On platelets, a modest amount of Bi-1, Bi-2, and Bi-8 binding was detected at concentrations of 100 nM and higher, as shown in
CD47×EpCAM bispecific antibodies may also mediate their therapeutic effects by antibody-dependent cellular cytotoxicity (ADCC). ADCC activity was measured using cancer cell lines with various CD47 and EpCAM expression levels, as shown in Table 14. Bi-1, Bi-2, and Bi-8 had ADCC activity in all CD47+ EpCAM+ cell lines tested. Bi-8, which has the highest EpCAM affinity, had the highest ADCC activity. The parental anti-CD47 antibody VIR47.V8 had less ADCC than Bi-8 in all cell lines, and had less ADCC activity than Bi-2, with medium EpCAM affinity, in all cell lines except SKOV-3 ovarian cancer cells, which have relatively higher CD47 expression and lower EpCAM expression.
Anti-CD47/EGFR bispecific antibodies with different binding stoichiometry and geometry were designed and generated using VH and VL sequences from the anti-CD47 antibody VIR47.V8 and anti-EGFR antibody Cetuximab sequences. The corresponding heavy chain (HC) and light chain (LC) DNAs were synthesized and cloned into the pRK5 mammalian expression vector (ATCC). Each HC and LC pair were then co-transfected in CHO cells. The conditioned medium was harvested by centrifugation (4° C., 4000 rpm for 40 min), then filtered to remove cell debris. The clarified medium was loaded onto MabSelect SuRe column (GE, 17-5438) which was pre-equilibrated with Buffer A (25 mM Tris, 150 mM NaCl, pH 8.0). The column was washed sequentially with 5 column volume of Buffer A, then 30 column volume of Buffer B (Buffer A+0.1% Triton X100+0.1% Triton X114), then 15 column volume of Buffer A. The antibodies were eluted with Buffer C (100 mM sodium citrate, 150 mM NaCl, pH 3.0) and neutralized immediately with Buffer D (200 mM Arginine, 137 mM Succinic acid, pH 5.0). The final product was dialyzed against the buffer PBS, pH 7.4, concentrated and filtrated through MILLEX-MP 0.22 um (MILLIPORE).
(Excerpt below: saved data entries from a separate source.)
-- ==== Sys2Proof/Machine/Ops.lean ====
section
/-! DEFINITION. The named operations every meaning is built from: the framebuffer's cells, the bus events and frames
(20_memory.md R63, 40_bus_transport.md), the panel's bytes, and the ways an operation ends (00_scope.md R11). -/

namespace Sys2Proof.Machine

/-! ## Framebuffer cells (20_memory.md R60) -/

/-- `FB[i]`; `none` is UNWRITTEN. -/
def Memory.read : Memory → Nat → Option Pixel
  | [], _ => none
  | (j, v) :: rest, i => if i = j then some v else Memory.read rest i

/-- `FB[i] <- v`, keeping the indices strictly rising. -/
def Memory.write : Memory → Nat → Pixel → Memory
  | [], i, v => [(i, v)]
  | (j, w) :: rest, i, v =>
    if i < j then (i, v) :: (j, w) :: rest
    else if i = j then (i, v) :: rest
    else (j, w) :: Memory.write rest i v

/-- Writes in order, one after the other. -/
def Memory.writeAll (m : Memory) (writes : List (Nat × Pixel)) : Memory :=
  writes.foldl (fun m w => m.write w.1 w.2) m

/-- `n` cells, all of one colour (43_framebuffer.md R222). -/
def Memory.filled (n : Nat) (color : Pixel) : Memory := (List.range n).map (·, color)

/-- No cell of the first `n` is UNWRITTEN (43_framebuffer.md R223). -/
def Memory.allWritten (m : Memory) (n : Nat) : Bool := (List.range n).all fun i => (m.read i).isSome

/-! ## Updates of one field -/

def State.setCs (cs : Controller) (s : State) : State := { s with cs := cs }

def State.setFb (fb : Memory) (s : State) : State := { s with fb := fb }

/-- `CS.f <- v` for the fields `f` changes (00_scope.md R10). -/
def State.modifyCs (f : Controller → Controller) (s : State) : State := s.setCs (f s.cs)

/-! ## Bus events (20_memory.md R63) -/

/-- The levels after an event. A strobe pulse ends with its line high again; `idle` is the free value D[7:0] has once a
frame has ended (10_state.md R24, log 4). -/
def Pins.after (e : Event) (idle : Byte) (p : Pins) : Pins :=
  match e with
  | .csAssert => { p with csn := false }
  | .csDeassert => { p with csn := true, d := idle }
  | .dcCmd => { p with dc := false }
  | .dcData => { p with dc := true }
  | .wr b => { p with d := b, wrn := true }
  | .dirIn => { p with dir := .input }
  | .dirOut => { p with dir := .output }
  | .rd _ => { p with rdn := true }
  | .rstLow => { p with resetn := false }
  | .rstHigh => { p with resetn := true }
  | .delay _ => p

/-- How many free values an event takes. -/
def Event.frees : Event → Nat
  | .csDeassert => 1
  | _ => 0

/-- `emit(e)` (00_scope.md R10). -/
def emit (s : State) (e : Event) : State :=
  { s with
    trace := s.trace ++ [e]
    pins := s.pins.after e (Config.idleData s.free)
    free := s.free + e.frees }

/-- Events in order. -/
def emits (events : List Event) (s : State) : State := events.foldl emit s

/-- `delay(n)` (00_scope.md R10). -/
def delay (ms : Nat) (s : State) : State := emits [.delay ms] s

/-! ## Frames (40_bus_transport.md R141, R144) -/

/-- The events of `frame_write(op, P)`. -/
def writeFrame (op : Byte) (params : List Byte) : List Event :=
  [.csAssert, .dcCmd, .wr op, .dcData] ++ params.map .wr ++ [.csDeassert]

/-- The events of `frame_read(op, n)` when the panel answers `bytes`, the dummy byte first. -/
def readFrame (op : Byte) (bytes : List Byte) : List Event :=
  [.csAssert, .dcCmd, .wr op, .dcData, .dirIn] ++ bytes.map .rd ++ [.dirOut, .csDeassert]

def frameWrite (op : Byte) (params : List Byte) (s : State) : State := emits (writeFrame op params) s

/-- `panel_byte()` (00_scope.md R10): the oracle's next byte, a free value once its list is used up (log 3). -/
def panelByte (s : State) : Byte × State :=
  match s.panel with
  | b :: rest => (b, { s with panel := rest })
  | [] => (Config.panelByte s.free, { s with free := s.free + 1 })

def panelBytes : Nat → State → List Byte × State
  | 0, s => ([], s)
  | n + 1, s =>
    let (b, s) := panelByte s
    let (bs, s) := panelBytes n s
    (b :: bs, s)

/-- `frame_read(op, n)`: one dummy pulse and `n` pulses; the dummy byte is in the trace and not in the result. -/
def frameRead (op : Byte) (n : Nat) (s : State) : List Byte × State :=
  let (bytes, s) := panelBytes (n + 1) s
  (bytes.drop 1, emits (readFrame op bytes) s)

/-! ## Resets (40_bus_transport.md R147, R148) -/

def hwResetEvents : List Event := [.rstLow, .delay 5, .rstHigh, .delay 15]

def hwReset (s : State) : State := emits hwResetEvents s

def swReset (s : State) : State := delay 5 (frameWrite 0x01 [] s)

/-! ## How an operation ends (00_scope.md R10, R11) -/

/-- The status codes (60_exceptions.md R240). -/
def Status.code : Status → Byte
  | .ok => 0
  | .invalidArgument => 1
  | .unsupportedFormat => 2
  | .malformedImage => 3
  | .protocolTimingViolation => 4

/-- The bytes of a response (30_encoding.md R83). -/
def Response.bytes (r : Response) : List Byte := r.status.code :: r.data

/-- The response is given and the host's position advances by one, whatever the status (10_state.md R20). -/
def respond (r : Response) (s : State) : State := { s with responses := s.responses ++ [r], pc := s.pc + 1 }

/-- `return OK(d)`. -/
def returnOk (data : List Byte) (s : State) : Result := .next (respond ⟨.ok, data⟩ s)

/-- `raise E`, the entry into an error (60_exceptions.md R248): the response carries the code, nothing is saved, no
mode changes, and the block is ready for the next request. There is no return from it (R249). -/
def raise (e : Status) (s : State) : Result := .next (respond ⟨e, []⟩ s)

/-! ## The marks (10_state.md R37, 60_exceptions.md R244, R245) -/

/-- The state a run is left in by an outcome: a fault or a refusal changes nothing but its mark. -/
def State.record (s : State) : Result → State
  | .next t => t
  | .fault r => { s with faultMark := some r }
  | .refused _ => { s with refusedMark := true }

end Sys2Proof.Machine
end

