/-- R104, R105, R108, R109, R115, R116: the commands that track a power flag (alone: the model's choice, log 5,
log 7). -/
def Obligations.PowerCommandsTrackFlags : Prop :=
  ∀ (i : Instr) (events : List Event) (cs : Controller) (s : State),
    (i, events, cs) ∈
      [(Instr.cmd10, writeFrame 0x10 [], { s.cs with sleeping := some true }),
       (.cmd11, writeFrame 0x11 [] ++ [.delay 120], { s.cs with sleeping := some false }),
       (.cmd28, writeFrame 0x28 [], { s.cs with displayOn := some false }),
       (.cmd29, writeFrame 0x29 [], { s.cs with displayOn := some true }),
       (.cmd38, writeFrame 0x38 [], { s.cs with idle := some false }),
       (.cmd39, writeFrame 0x39 [], { s.cs with idle := some true })] →
    ∃ t, exec i s = .next t ∧ Issues s t events ∧ t.cs = cs ∧ t.fb = s.fb ∧ t.panel = s.panel

/-- R110, R111, R114, R117: the commands that track the window, the orientation and the pixel format (alone, and with any
bounds: the model's choice, log 5, log 7, log 15). -/
def Obligations.SetupCommandsTrackFields : Prop :=
  ∀ (a b : Half) (o : Orientation) (s : State),
    (∃ t, exec (.cmd2A a b) s = .next t ∧
      Issues s t (writeFrame 0x2A [(a >>> 8).setWidth 8, a.setWidth 8, (b >>> 8).setWidth 8, b.setWidth 8]) ∧
      t.cs = { s.cs with colStart := some a, colEnd := some b } ∧ t.fb = s.fb ∧ t.panel = s.panel) ∧
    (∃ t, exec (.cmd2B a b) s = .next t ∧
      Issues s t (writeFrame 0x2B [(a >>> 8).setWidth 8, a.setWidth 8, (b >>> 8).setWidth 8, b.setWidth 8]) ∧
      t.cs = { s.cs with rowStart := some a, rowEnd := some b } ∧ t.fb = s.fb ∧ t.panel = s.panel) ∧
    (∃ t, exec (.cmd36 o) s = .next t ∧ Issues s t (writeFrame 0x36 [o.byte]) ∧
      t.cs = { s.cs with my := some o.my, mx := some o.mx, mv := some o.mv, ml := some o.ml, bgr := some o.bgr,
                         mh := some o.mh } ∧ t.fb = s.fb ∧ t.panel = s.panel) ∧
    (∃ t, exec .cmd3A s = .next t ∧ Issues s t (writeFrame 0x3A [s.cfg.pf16Code]) ∧
      t.cs = { s.cs with pixfmt := some .format16 } ∧ t.fb = s.fb ∧ t.panel = s.panel)

/-- R101: software reset makes the Controller State UNSET; R103: a status read writes the orientation fields. That each
runs alone, and that the first sets the phase, is the model's choice (log 5, log 7). -/
def Obligations.ResetAndStatusCommands : Prop :=
  ∀ s : State,
    (∃ t, exec .cmd01 s = .next t ∧ Issues s t (writeFrame 0x01 [] ++ [.delay 5]) ∧
      t.cs =
        { phase := .reset, pixfmt := none, my := none, mx := none, mv := none, ml := none, bgr := none, mh := none,
          colStart := none, colEnd := none, rowStart := none, rowEnd := none,
          sleeping := none, idle := none, displayOn := none, inverted := s.cs.inverted,
          unlocked := s.cs.unlocked && !s.cfg.unlockClearedByReset } ∧ t.fb = s.fb ∧ t.panel = s.panel) ∧
    (∃ t d b0 b1 b2 b3, exec .cmd09 s = .next t ∧ OracleAnswers s [d, b0, b1, b2, b3] ∧
      Issues s t (readFrame 0x09 [d, b0, b1, b2, b3]) ∧
      t.cs =
        { s.cs with
          my := some ((b0 ++ b1 ++ b2 ++ b3).getLsbD s.cfg.statusLayout.my)
          mx := some ((b0 ++ b1 ++ b2 ++ b3).getLsbD s.cfg.statusLayout.mx)
          mv := some ((b0 ++ b1 ++ b2 ++ b3).getLsbD s.cfg.statusLayout.mv)
          ml := some ((b0 ++ b1 ++ b2 ++ b3).getLsbD s.cfg.statusLayout.ml)
          bgr := some ((b0 ++ b1 ++ b2 ++ b3).getLsbD s.cfg.statusLayout.bgr)
          mh := some ((b0 ++ b1 ++ b2 ++ b3).getLsbD s.cfg.statusLayout.mh) } ∧
      t.fb = s.fb ∧ t.panel = s.panel.drop 5)

/-! ## Rules about every operation -/

/-- R83: a host operation that ends answers once, with status OK, InvalidArgument or UnsupportedFormat; data follows
only on OK, and only RDREG, RDSTATUS and ENCODE return any. -/
def Obligations.EveryRequestAnsweredOnce : Prop :=
  ∀ (i : Instr) (s t : State), isHostOp i = true → exec i s = .next t →
    ∃ r : Response, t.responses = s.responses ++ [r] ∧ t.pc = s.pc + 1 ∧
      (r.status = .ok ∨ r.status = .invalidArgument ∨ r.status = .unsupportedFormat) ∧
      (r.data ≠ [] → r.status = .ok ∧
        ((∃ op count, i = .rdreg op count ∧ r.data.length = count.toNat) ∨ (i = .rdstatus ∧ r.data.length = 4) ∨
          ∃ x y z, i = .encode x y z ∧ r.data.length = 2)) ∧
      r.bytes.head? =
        some (match r.status with | .ok => 0 | .invalidArgument => 1 | .unsupportedFormat => 2
                                  | .malformedImage => 3 | .protocolTimingViolation => 4)

/-- R242: an error has no side effect but the response; a privileged operation's may have sent the unlock sequence. -/
def Obligations.ErrorsHaveNoSideEffects : Prop :=
  ∀ (i : Instr) (s t : State) (r : Response), exec i s = .next t → t.responses = s.responses ++ [r] →
    r.status ≠ .ok →
    (isPrivileged i = false → t = answered r s) ∧
    (isPrivileged i = true → Answers s t (if s.cs.unlocked then [] else unlockEvents) r ∧
      t.cs = { s.cs with unlocked := true } ∧ t.fb = s.fb ∧ t.panel = s.panel)

/-- R241: which host operations raise InvalidArgument, and when. -/
def Obligations.InvalidArgumentExactly : Prop :=
  ∀ (i : Instr) (s t : State), exec i s = .next t →
    (t.responses = s.responses ++ [⟨.invalidArgument, []⟩] ↔
      (∃ axis start stop stop', i = .setwin axis start stop ∧ resolveEnd axis stop s = some stop' ∧
        (start.toInt < 0 ∨ start.toInt > 0xFFFF ∨ stop' > 0xFFFF ∨ start.toInt ≥ stop')) ∨
      (∃ preset keep, i = .setorient preset keep ∧ preset.toNat > 7) ∨
      (∃ value, i = .setframerate value ∧ (value.toNat > 0xFF ∨ value.setWidth 8 &&& ~~~s.cfg.frMask ≠ 0)) ∨
      (∃ coeffs, i = .setgamma coeffs ∧ Config.gammaEncode (coeffs.map BitVec.toInt) = none) ∨
      (∃ mode fix, i = .setinvctl mode fix ∧
        (mode.toNat > 4 ∨ Config.invPacking mode.toNat fix.toNat = none)) ∨
      (∃ bytes, i = .wrpixels bytes ∧ bytes.length % 2 ≠ 0))

/-- R244: the faults, exactly where the rule's table has them. -/
def Obligations.FaultsExactly : Prop :=
  ∀ (i : Instr) (s : State) (f : Fault), exec i s = .fault f ↔
    (f = .unsetState ∧
      ((s.cs.pixfmt = none ∧ ((∃ bytes, i = .wrpixels bytes) ∨ i = .flush ∨ ∃ r g b, i = .encode r g b)) ∨
       (s.cs.mv = none ∧ ((∃ axis start stop, i = .setwin axis start stop ∧ stop.toInt < 0) ∨
         ∃ sw sh x y src, i = .blit sw sh x y src)))) ∨
    (f = .unwrittenPixel ∧ i = .flush ∧ s.cs.pixfmt ≠ none ∧
      ∃ j, j < s.cfg.panelW * s.cfg.panelH ∧ s.fb.read j = none)

/-- R245: what a meaning refuses: a raw tracked opcode, and a BLIT list whose length is not sw x sh. -/
def Obligations.RefusalsExactly : Prop :=
  ∀ (i : Instr) (s : State) (r : Refusal), exec i s = .refused r ↔
    (r = .rawStateful ∧ ∃ op, op ∈ trackedOpcodes ∧
      ((∃ params, i = .wrcmd op params) ∨ ∃ count, i = .rdreg op count)) ∨
    (r = .badRequest ∧ ∃ sw sh x y src, i = .blit sw sh x y src ∧ s.cs.mv ≠ none ∧
      src.length ≠ sw.toNat * sh.toNat)

/-- R33: only BLIT and FILL write the framebuffer. -/
def Obligations.FramebufferWriters : Prop :=
  ∀ (i : Instr) (s t : State), exec i s = .next t →
    (∀ sw sh x y src, i ≠ .blit sw sh x y src) → (∀ color, i ≠ .fill color) → t.fb = s.fb

/-- R30: with the default parameter nothing clears `unlocked`; and only a privileged operation or INIT sets it. -/
def Obligations.UnlockedWriters : Prop :=
  ∀ (i : Instr) (s t : State), exec i s = .next t →
    (s.cfg.unlockClearedByReset = false → s.cs.unlocked = true → t.cs.unlocked = true) ∧
    (s.cs.unlocked = false → t.cs.unlocked = true → isPrivileged i = true ∨ i = .init)

/-- R25: which host operations write the phase. -/
def Obligations.PhaseWriters : Prop :=
  ∀ (i : Instr) (s t : State), isHostOp i = true → exec i s = .next t →
    (i = .init → t.cs.phase = .configured) ∧
    (∀ hw sw, i = .reset hw sw → t.cs.phase = if hw ∨ sw then .reset else s.cs.phase) ∧
    (i ≠ .init → (∀ hw sw, i ≠ .reset hw sw) → t.cs.phase = s.cs.phase)

/-- R29: which host operations write the power flags; none writes `inverted`. -/
def Obligations.PowerFlagWriters : Prop :=
  ∀ (i : Instr) (s t : State), isHostOp i = true → exec i s = .next t →
    t.cs.inverted = s.cs.inverted ∧
    (i ≠ .init → (∀ hw sw, i ≠ .reset hw sw) →
      ((∀ on, i ≠ .sleep on) → t.cs.sleeping = s.cs.sleeping) ∧
      ((∀ on, i ≠ .idle on) → t.cs.idle = s.cs.idle) ∧
      ((∀ on, i ≠ .display on) → t.cs.displayOn = s.cs.displayOn))

/-- R63, R73: the trace is only appended to. R8, R38: no step changes the parameters. R37, R244, R245: a step that
answers a next state sets no mark. That parameters and marks stand in State is the model's choice (log 1, log 14). -/
def Obligations.TraceOnlyGrows : Prop :=
  ∀ s t : State, step s = .next t →
    s.trace <+: t.trace ∧ t.cfg = s.cfg ∧ t.faultMark = s.faultMark ∧ t.refusedMark = s.refusedMark

/-! ## Invariants that every step keeps -/

/-- R24, R31, R33, R35, R20, R29: what holds between host operations. An empty in-flight slot is the model's choice
(log 5). -/
def Obligations.StepKeepsInv : Prop := ∀ s t : State, s.Inv → step s = .next t → t.Inv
A 96-well plate was coated overnight at 4° C. with 1 μg/ml recombinant huCD47 or huEGFR. After washing 3 times, the plate was blocked with 300 μl 1% BSA in PBST at 37° C. for 1 hour. Serially diluted antibodies were added and incubated at 37° C. for 1 hour. The plate was then washed 4 times with PBST and incubated with 1:5000 diluted peroxidase labeled goat anti-human IgG (Fab specific) secondary antibody (Sigma, Cat #A0293) for 1 hour at 37° C. The plate was washed again 4 times with PBST, incubated with 3,3′,5,5′-tetramethylbenzidine (TMB) substrate for 15 min at room temperature, terminated with 1N HCl, and then read at 450 nm.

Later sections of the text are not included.